A preferred embodiment of the light guiding assembly according to the invention is characterized in that the light coupling means are adapted to couple most of the light into the intermediate layer. This allows the light to preferentially move through the intermediate layer and most of the time prevent the light coupled to the light guiding assembly from moving through the glass sheet. Preferably, a recess is provided in the light guiding assembly, the recess being adapted to receive the light coupling means.

These and other features of the present invention will become apparent with reference to the embodiment (s) described below.

1 is a cross-sectional view of one embodiment of a light guiding assembly for an automobile roof according to the present invention.

2 is a cross-sectional view of another embodiment of a light guiding assembly for an automobile roof according to the present invention.

The drawings are purely schematic and are not drawn to scale. Some dimensions have been greatly exaggerated for clarity. In the drawings, like reference numerals refer to like parts whenever possible.

1 is a cross-sectional view of one embodiment of a light guiding assembly according to the present invention. Such light guiding assemblies improve the lighting conditions of the cabin of the motor vehicle. The light guiding assembly is preferably arranged in the inner lining area of the automotive loop and is preferably designed as a flat optical waveguide. The light guiding assembly is prepared so that light is coupled from the light guiding assembly through the large surface area into the cabin of the motor vehicle in a uniform manner. Unlike conventional light sources such as incandescent lamps, the light guiding assembly according to the present invention does not act as a separate lighting element and allows the roof lining to shine over a large surface of the vehicle occupant's head without flashing over a large surface. The light guiding assembly enlarges the cabin and makes the atmosphere pleasant. The advantage of this light guiding assembly is that the cabin is uniformly lit, which has a positive psychophysiological effect on the vehicle occupant. This positive effect on the car occupant is especially achieved when driving in the dark, eg in a tunnel or at night. The light guiding assembly according to the invention brightens the cabin without flashing in the dark, resulting in better adaptation of the vehicle occupant. In addition, the pleasant ambience created by the luminous loops allows for attentive driving with no pressure in the dark. Another advantage of the light guiding assembly is that it can be used as a design element of the overall vehicle component, in particular the cabin of the vehicle.

According to the embodiment of FIG. 1, the light guiding assembly comprises two glass sheets 1, 2. These glass sheets 1 and 2 are made of ordinary window glass (refractive index 1.54). According to an alternative embodiment, the sheet is made of, for example, polymethylmethacrylate (PMMA), polycarbonate (PC), or other suitable material.
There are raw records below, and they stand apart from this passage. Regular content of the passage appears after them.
/-- R70: a step that changes the engine state delivers a write to CMD or the platform's reset.  The bus fields are the model's own (log entry 1). -/
def Obligations.OnlyCommandsAndResetChangeTheEngine : Prop :=
  ∀ (effect : BusErrorEffect) (s t : State), stepOn effect s = .next t →
    (t.engine = s.engine ∧ SameActive s t ∧ SameWorking s t ∧ SameDigest s t ∧ SameError s t)
      ∨ ∃ rest : List BusEvent, s.pending = .reset :: rest ∨ ∃ v : Word, s.pending = .write .word 0x008 v :: rest

/-- R200, R146: the platform's reset and SOFT_RESET both complete and set every piece of the block's state to its reset value,
whatever it was; ID keeps its constant.  That both leave `pending` and `responses`, which are the model's own and no state of the
block, is the model's choice (log entry 1), and so is reset as an event between two accesses (log entry 10). -/
def Obligations.ResetRestoresEveryResetValue : Prop :=
  decode 0x07000000 = .ok .softReset
    ∧ (∀ s : State, ∃ t : State, exec .softReset s = .next t ∧ ResetValues t ∧ readReg t .status = 0
        ∧ readReg t .id = 0x43484B01 ∧ SameBus s t)
    ∧ ∀ (effect : BusErrorEffect) (s : State) (rest : List BusEvent), s.pending = .reset :: rest →
      ∃ t : State, stepOn effect s = .next t ∧ ResetValues t ∧ readReg t .id = 0x43484B01 ∧ t.pending = rest
        ∧ t.responses = s.responses

/-! ## The register window -/

/-- R61: the rows of the register map at their offsets; every named register has its own aligned offset and is the register
there, and the reserved offsets are the two ranges of the map. -/
def Obligations.RegisterMapIsOneToOne : Prop :=
  (∀ (o : BitVec 12) (r : Reg),
      (o, r) ∈ [(0x000, Reg.id), (0x004, .status), (0x008, .cmd), (0x00C, .data), (0x010, .cfg), (0x014, .acfg),
          (0x018, .polyLo), (0x01C, .polyHi), (0x020, .initLo), (0x024, .initHi), (0x028, .xoroutLo), (0x02C, .xoroutHi),
          (0x030, .errInfo), (0x034, .digestLen), (0x038, .msglenLo), (0x03C, .msglenHi)] →
        regAt o = r ∧ regOffset r = o)
    ∧ (∀ j : Fin 32, (regOffset (.digest j)).toNat = 0x080 + 4 * j.val)
    ∧ (∀ i : Byte, (regOffset (.crctabLo i)).toNat = 0x800 + 8 * i.toNat
        ∧ (regOffset (.crctabHi i)).toNat = 0x804 + 8 * i.toNat)
    ∧ (∀ r : Reg, r ≠ .reserved → regAt (regOffset r) = r ∧ (regOffset r).toNat % 4 = 0)
    ∧ ∀ o : BitVec 12, o.toNat % 4 = 0 →
      (regAt o = .reserved ↔ (0x040 ≤ o.toNat ∧ o.toNat ≤ 0x07C) ∨ (0x100 ≤ o.toNat ∧ o.toNat ≤ 0x7FC))
        ∧ (regAt o ≠ .reserved → regOffset (regAt o) = o)

/-- R60: a byte address reaches the block exactly when it lies in the 4096 bytes from CHK_BASE, at the offset from it; CHK_BASE
is 4096-byte aligned. -/
def Obligations.WindowLiesAtChkBase : Prop :=
  ∀ (p : Config.Placement) (addr : Nat),
    p.chkBase % 4096 = 0
      ∧ (∀ o : BitVec 12, windowOffset p addr = some o ↔ addr = p.chkBase + o.toNat)
      ∧ (windowOffset p addr = none ↔ addr < p.chkBase ∨ p.chkBase + 4096 ≤ addr)

/-- R22, R25, R63, R64: ID reads its constant, and CMD and the reserved offsets read 0, in every state. -/
def Obligations.ConstantRegistersRead : Prop :=
  ∀ s : State, readReg s .id = 0x43484B01 ∧ readReg s .cmd = 0 ∧ readReg s .reserved = 0

/-- R23, R24, R181, R182: the fields of STATUS, and its reserved bits. -/
def Obligations.StatusHoldsItsFields : Prop :=
  ∀ s : State,
    (readReg s .status).extractLsb' 0 2
        = (match s.engine with | .uninitialized => 0 | .tableBuilt => 1 | .ready => 2)
      ∧ (readReg s .status).getLsbD 2 = s.dvalid
      ∧ (readReg s .status).getLsbD 3 = s.err
      ∧ (readReg s .status).getLsbD 4 = s.errOvf
      ∧ (readReg s .status).extractLsb' 5 3 = 0
      ∧ (readReg s .status).extractLsb' 8 4
          = (match s.errCode with
            | .none => 0 | .illegalCmd => 1 | .badCrcWidth => 2 | .badFnvWidth => 3 | .paramRange => 4 | .badState => 5)
      ∧ (readReg s .status).extractLsb' 12 4
          = (match s.errArg with
            | .none => 0 | .poly => 1 | .init => 2 | .xorout => 3 | .crcWidth => 4 | .fnvWsel => 5)
      ∧ (readReg s .status).extractLsb' 16 16 = 0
According to an alternative embodiment, one of the glass sheets (preferably towards the outside of the motor vehicle) is made of a light absorbing material, for example to reduce heat input from sunlight. This sheet is translucent to visible light. In addition, one of the sheets may be colored glass and may include means for reducing heat input from the exterior of the vehicle or reducing heat loss from the exterior of the vehicle. An intermediate layer 3 of polymeric laminate material is inserted between the glass sheets 1, 2. Light coupling means 5 are provided for coupling light to the light guiding assembly. According to the embodiment of FIG. 1, the light coupling means 5 comprises an optical fiber which emits light from a remote light source. The optical fiber is connected to a light generating unit (not shown in FIG. 1) which can be switched on and off electrically. Suitable light generating units are formed of one or more incandescent tubes, lighting cords, or light emitting diodes. Such light sources have a low overall depth and enable space saving installations in automobiles. For example, the light generating unit may be located on the side rail of the vehicle. Preferably, an electrical control loop (not shown in FIG. 1) is provided that includes a brightness sensor to adapt the brightness of the light emitted into the cabin of the vehicle to ambient brightness.
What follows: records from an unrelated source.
/-! ### `raiseError` (R184) -/

@[simp] theorem raiseError_engine (s : State) (c : ErrorCode) (a : ErrorArg) (w : Word) : (raiseError c a w s).engine = s.engine := by unfold raiseError; split <;> rfl
@[simp] theorem raiseError_dvalid (s : State) (c : ErrorCode) (a : ErrorArg) (w : Word) : (raiseError c a w s).dvalid = s.dvalid := by unfold raiseError; split <;> rfl
@[simp] theorem raiseError_dlen (s : State) (c : ErrorCode) (a : ErrorArg) (w : Word) : (raiseError c a w s).dlen = s.dlen := by unfold raiseError; split <;> rfl
@[simp] theorem raiseError_dbuf (s : State) (c : ErrorCode) (a : ErrorArg) (w : Word) : (raiseError c a w s).dbuf = s.dbuf := by unfold raiseError; split <;> rfl
@[simp] theorem raiseError_err (s : State) (c : ErrorCode) (a : ErrorArg) (w : Word) : (raiseError c a w s).err = true := by unfold raiseError; split <;> simp_all
@[simp] theorem raiseError_errOvf (s : State) (c : ErrorCode) (a : ErrorArg) (w : Word) : (raiseError c a w s).errOvf = (s.err || s.errOvf) := by unfold raiseError; split <;> simp_all
@[simp] theorem raiseError_errCode (s : State) (c : ErrorCode) (a : ErrorArg) (w : Word) : (raiseError c a w s).errCode = if s.err then s.errCode else c := by unfold raiseError; split <;> simp_all
@[simp] theorem raiseError_errArg (s : State) (c : ErrorCode) (a : ErrorArg) (w : Word) : (raiseError c a w s).errArg = if s.err then s.errArg else a := by unfold raiseError; split <;> simp_all
@[simp] theorem raiseError_errInfo (s : State) (c : ErrorCode) (a : ErrorArg) (w : Word) : (raiseError c a w s).errInfo = if s.err then s.errInfo else w := by unfold raiseError; split <;> simp_all
@[simp] theorem raiseError_data (s : State) (c : ErrorCode) (a : ErrorArg) (w : Word) : (raiseError c a w s).data = s.data := by unfold raiseError; split <;> rfl
@[simp] theorem raiseError_cfg (s : State) (c : ErrorCode) (a : ErrorArg) (w : Word) : (raiseError c a w s).cfg = s.cfg := by unfold raiseError; split <;> rfl
@[simp] theorem raiseError_polyLo (s : State) (c : ErrorCode) (a : ErrorArg) (w : Word) : (raiseError c a w s).polyLo = s.polyLo := by unfold raiseError; split <;> rfl
@[simp] theorem raiseError_polyHi (s : State) (c : ErrorCode) (a : ErrorArg) (w : Word) : (raiseError c a w s).polyHi = s.polyHi := by unfold raiseError; split <;> rfl
@[simp] theorem raiseError_initLo (s : State) (c : ErrorCode) (a : ErrorArg) (w : Word) : (raiseError c a w s).initLo = s.initLo := by unfold raiseError; split <;> rfl
@[simp] theorem raiseError_initHi (s : State) (c : ErrorCode) (a : ErrorArg) (w : Word) : (raiseError c a w s).initHi = s.initHi := by unfold raiseError; split <;> rfl
@[simp] theorem raiseError_xoroutLo (s : State) (c : ErrorCode) (a : ErrorArg) (w : Word) : (raiseError c a w s).xoroutLo = s.xoroutLo := by unfold raiseError; split <;> rfl
@[simp] theorem raiseError_xoroutHi (s : State) (c : ErrorCode) (a : ErrorArg) (w : Word) : (raiseError c a w s).xoroutHi = s.xoroutHi := by unfold raiseError; split <;> rfl
@[simp] theorem raiseError_acfg (s : State) (c : ErrorCode) (a : ErrorArg) (w : Word) : (raiseError c a w s).acfg = s.acfg := by unfold raiseError; split <;> rfl
@[simp] theorem raiseError_aW (s : State) (c : ErrorCode) (a : ErrorArg) (w : Word) : (raiseError c a w s).aW = s.aW := by unfold raiseError; split <;> rfl
@[simp] theorem raiseError_aPoly (s : State) (c : ErrorCode) (a : ErrorArg) (w : Word) : (raiseError c a w s).aPoly = s.aPoly := by unfold raiseError; split <;> rfl
@[simp] theorem raiseError_aInit (s : State) (c : ErrorCode) (a : ErrorArg) (w : Word) : (raiseError c a w s).aInit = s.aInit := by unfold raiseError; split <;> rfl
@[simp] theorem raiseError_aXorout (s : State) (c : ErrorCode) (a : ErrorArg) (w : Word) : (raiseError c a w s).aXorout = s.aXorout := by unfold raiseError; split <;> rfl
@[simp] theorem raiseError_tvalid (s : State) (c : ErrorCode) (a : ErrorArg) (w : Word) : (raiseError c a w s).tvalid = s.tvalid := by unfold raiseError; split <;> rfl
@[simp] theorem raiseError_table (s : State) (c : ErrorCode) (a : ErrorArg) (w : Word) : (raiseError c a w s).table = s.table := by unfold raiseError; split <;> rfl
@[simp] theorem raiseError_crcR (s : State) (c : ErrorCode) (a : ErrorArg) (w : Word) : (raiseError c a w s).crcR = s.crcR := by unfold raiseError; split <;> rfl
@[simp] theorem raiseError_fnvH (s : State) (c : ErrorCode) (a : ErrorArg) (w : Word) : (raiseError c a w s).fnvH = s.fnvH := by unfold raiseError; split <;> rfl
@[simp] theorem raiseError_msglen (s : State) (c : ErrorCode) (a : ErrorArg) (w : Word) : (raiseError c a w s).msglen = s.msglen := by unfold raiseError; split <;> rfl
@[simp] theorem raiseError_pending (s : State) (c : ErrorCode) (a : ErrorArg) (w : Word) : (raiseError c a w s).pending = s.pending := by unfold raiseError; split <;> rfl
@[simp] theorem raiseError_responses (s : State) (c : ErrorCode) (a : ErrorArg) (w : Word) : (raiseError c a w s).responses = s.responses := by unfold raiseError; split <;> rfl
According to the invention, the light coupled into the intermediate layer 3 propagates through the intermediate layer 3 in a substantially total internal reflection manner. According to the embodiment of the invention shown in FIG. 1, this is realized because the refractive index of the intermediate layer 3 is higher than that of the glass sheets 1, 2. In this way, the light coupled to the light guiding assembly preferably travels through the intermediate layer, and propagation of light through the glass sheet is largely avoided. The refractive index of the material of the interlayer is chosen such that no light traveling through the interlayer is coupled into the glass sheet adjacent to the interlayer. For this reason, a preferred embodiment of the light guiding assembly according to the present invention is characterized in that the refractive index of the intermediate layer 3 is higher than that of the glass sheets 1, 2. Preferably, the refractive index of the intermediate layer 3 is higher than 1.57. Suitable interlayer material is polycarbonate (PC; refractive index is about 1.59).

Preferably, the light coupling means 5 is adapted to couple most of the light into the intermediate layer 3. According to the example of FIG. 1, a recess 10 is provided in the light guiding assembly. The recess 10 is adapted to receive the light coupling means. Such a recess 10 allows most of the light to couple to the intermediate layer 3. According to an alternative embodiment, the light source is provided directly in the recess 10.
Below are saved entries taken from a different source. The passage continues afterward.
-- ==== Sys2Proof/Laws/Ops.lean ====
section
/-! SUPPORT. One lemma for each shared operation: everything it can do.  Later proofs cite these and do not unfold the
operations. -/

namespace Sys2Proof.Machine

/-! ### Which parts of the state an operation leaves alone -/

theorem SameStaging.refl (s : State) : SameStaging s s := ⟨rfl, rfl, rfl, rfl, rfl, rfl, rfl, rfl⟩
theorem SameActive.refl (s : State) : SameActive s s := ⟨rfl, rfl, rfl, rfl, rfl, rfl, rfl⟩
theorem SameWorking.refl (s : State) : SameWorking s s := ⟨rfl, rfl, rfl⟩
theorem SameDigest.refl (s : State) : SameDigest s s := ⟨rfl, rfl, rfl⟩
theorem SameError.refl (s : State) : SameError s s := ⟨rfl, rfl, rfl, rfl, rfl⟩
theorem SameBus.refl (s : State) : SameBus s s := ⟨rfl, rfl⟩
theorem SameBlock.refl (s : State) : SameBlock s s :=
  ⟨rfl, .refl s, .refl s, .refl s, .refl s, .refl s⟩

theorem raiseError_sameButError (c : ErrorCode) (a : ErrorArg) (w : Word) (s : State) :
    SameButError s (raiseError c a w s) := by
  constructor <;> first | (constructor <;> simp) | simp

/-- Error capture, whole (R184). -/
theorem raiseError_captured (c : ErrorCode) (a : ErrorArg) (w : Word) (s : State) :
    Captured c a w s (raiseError c a w s) := by
  constructor <;> intros <;> simp_all

theorem invalidateDigest_empty (s : State) : DigestEmpty (invalidateDigest s) := ⟨rfl, rfl, rfl⟩

theorem discardConfig_spec (s : State) :
    NoConfig (discardConfig s) ∧ WorkingZero (discardConfig s) ∧ DigestEmpty (discardConfig s)
      ∧ SameStaging s (discardConfig s) ∧ SameError s (discardConfig s) ∧ SameBus s (discardConfig s) :=
  ⟨⟨rfl, rfl, rfl, rfl, rfl, rfl, rfl⟩, ⟨rfl, rfl, rfl⟩, ⟨rfl, rfl, rfl⟩, ⟨rfl, rfl, rfl, rfl, rfl, rfl, rfl, rfl⟩,
    ⟨rfl, rfl, rfl, rfl, rfl⟩, ⟨rfl, rfl⟩⟩

theorem latchConfig_spec (s : State) :
    WorkingZero (latchConfig s) ∧ DigestEmpty (latchConfig s) ∧ SameStaging s (latchConfig s)
      ∧ SameError s (latchConfig s) ∧ SameBus s (latchConfig s) :=
  ⟨⟨rfl, rfl, rfl⟩, ⟨rfl, rfl, rfl⟩, ⟨rfl, rfl, rfl, rfl, rfl, rfl, rfl, rfl⟩, ⟨rfl, rfl, rfl, rfl, rfl⟩, ⟨rfl, rfl⟩⟩

theorem openMessage_spec (s : State) :
    DigestEmpty (openMessage s) ∧ SameStaging s (openMessage s) ∧ SameActive s (openMessage s)
      ∧ SameError s (openMessage s) ∧ SameBus s (openMessage s) := by
  refine ⟨?_, ?_, ?_, ?_, ?_⟩ <;> constructor <;> simp

theorem absorb_spec (s : State) (b : Byte) :
    DigestEmpty (absorb s b) ∧ SameStaging s (absorb s b) ∧ SameActive s (absorb s b) ∧ SameError s (absorb s b)
      ∧ SameBus s (absorb s b) := by
  refine ⟨?_, ?_, ?_, ?_, ?_⟩ <;> constructor <;> simp

/-! ### Absorbing a sequence of bytes -/

@[simp] theorem absorbAll_nil (s : State) : absorbAll s [] = s := rfl

@[simp] theorem absorbAll_cons (s : State) (b : Byte) (m : List Byte) : absorbAll s (b :: m) = absorbAll (absorb s b) m := rfl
The range, color, and intensity of light transmitted from the light guiding assembly is determined by the aspect ratio, that is, the ratio of the length to the diameter or thickness of the optical waveguide. Preferably, the thickness of the glass sheets 1, 2 is about 2.1 mm, and the thickness of the intermediate layer 3 is about 1.52 mm.

In order to couple light from the light guiding assembly, a so-called scattering center 20 for coupling the light guiding in the light guiding assembly is introduced into the light guiding assembly. According to an alternative embodiment, the scattering center is provided on only one side of the intermediate layer to limit the light to be coupled in only one direction. According to the invention, since light preferentially propagates through the intermediate layer, the scattering center 20 is preferably applied to the interface of the intermediate layer 3. Such scattering centers 20 are preferably white paints, high refractive index pigments such as titanium oxide, or air inclusions whose particle size is larger than the wavelength of light (visible light). The discontinuity at the scattering center 20 causes the light guiding in the intermediate layer 3 to deflect at this scattering center. In addition, the scattering center 20 may be advantageously designed with fibers or colored particles. In addition, the scattering center may be a particle whose particle size is smaller than the wavelength of visible light. In this case, the light deflection is determined by Rayleigh scattering with an isotropic scattering angle distribution. Some of the scattered light goes directly into the car's cabin. The portion of light scattered in the vehicle loop direction is preferably reflected into the light guiding assembly via a reflecting cover disposed between the vehicle roof and the light guiding assembly. Alternatively, the inner lining of the car roof may exhibit reflective properties.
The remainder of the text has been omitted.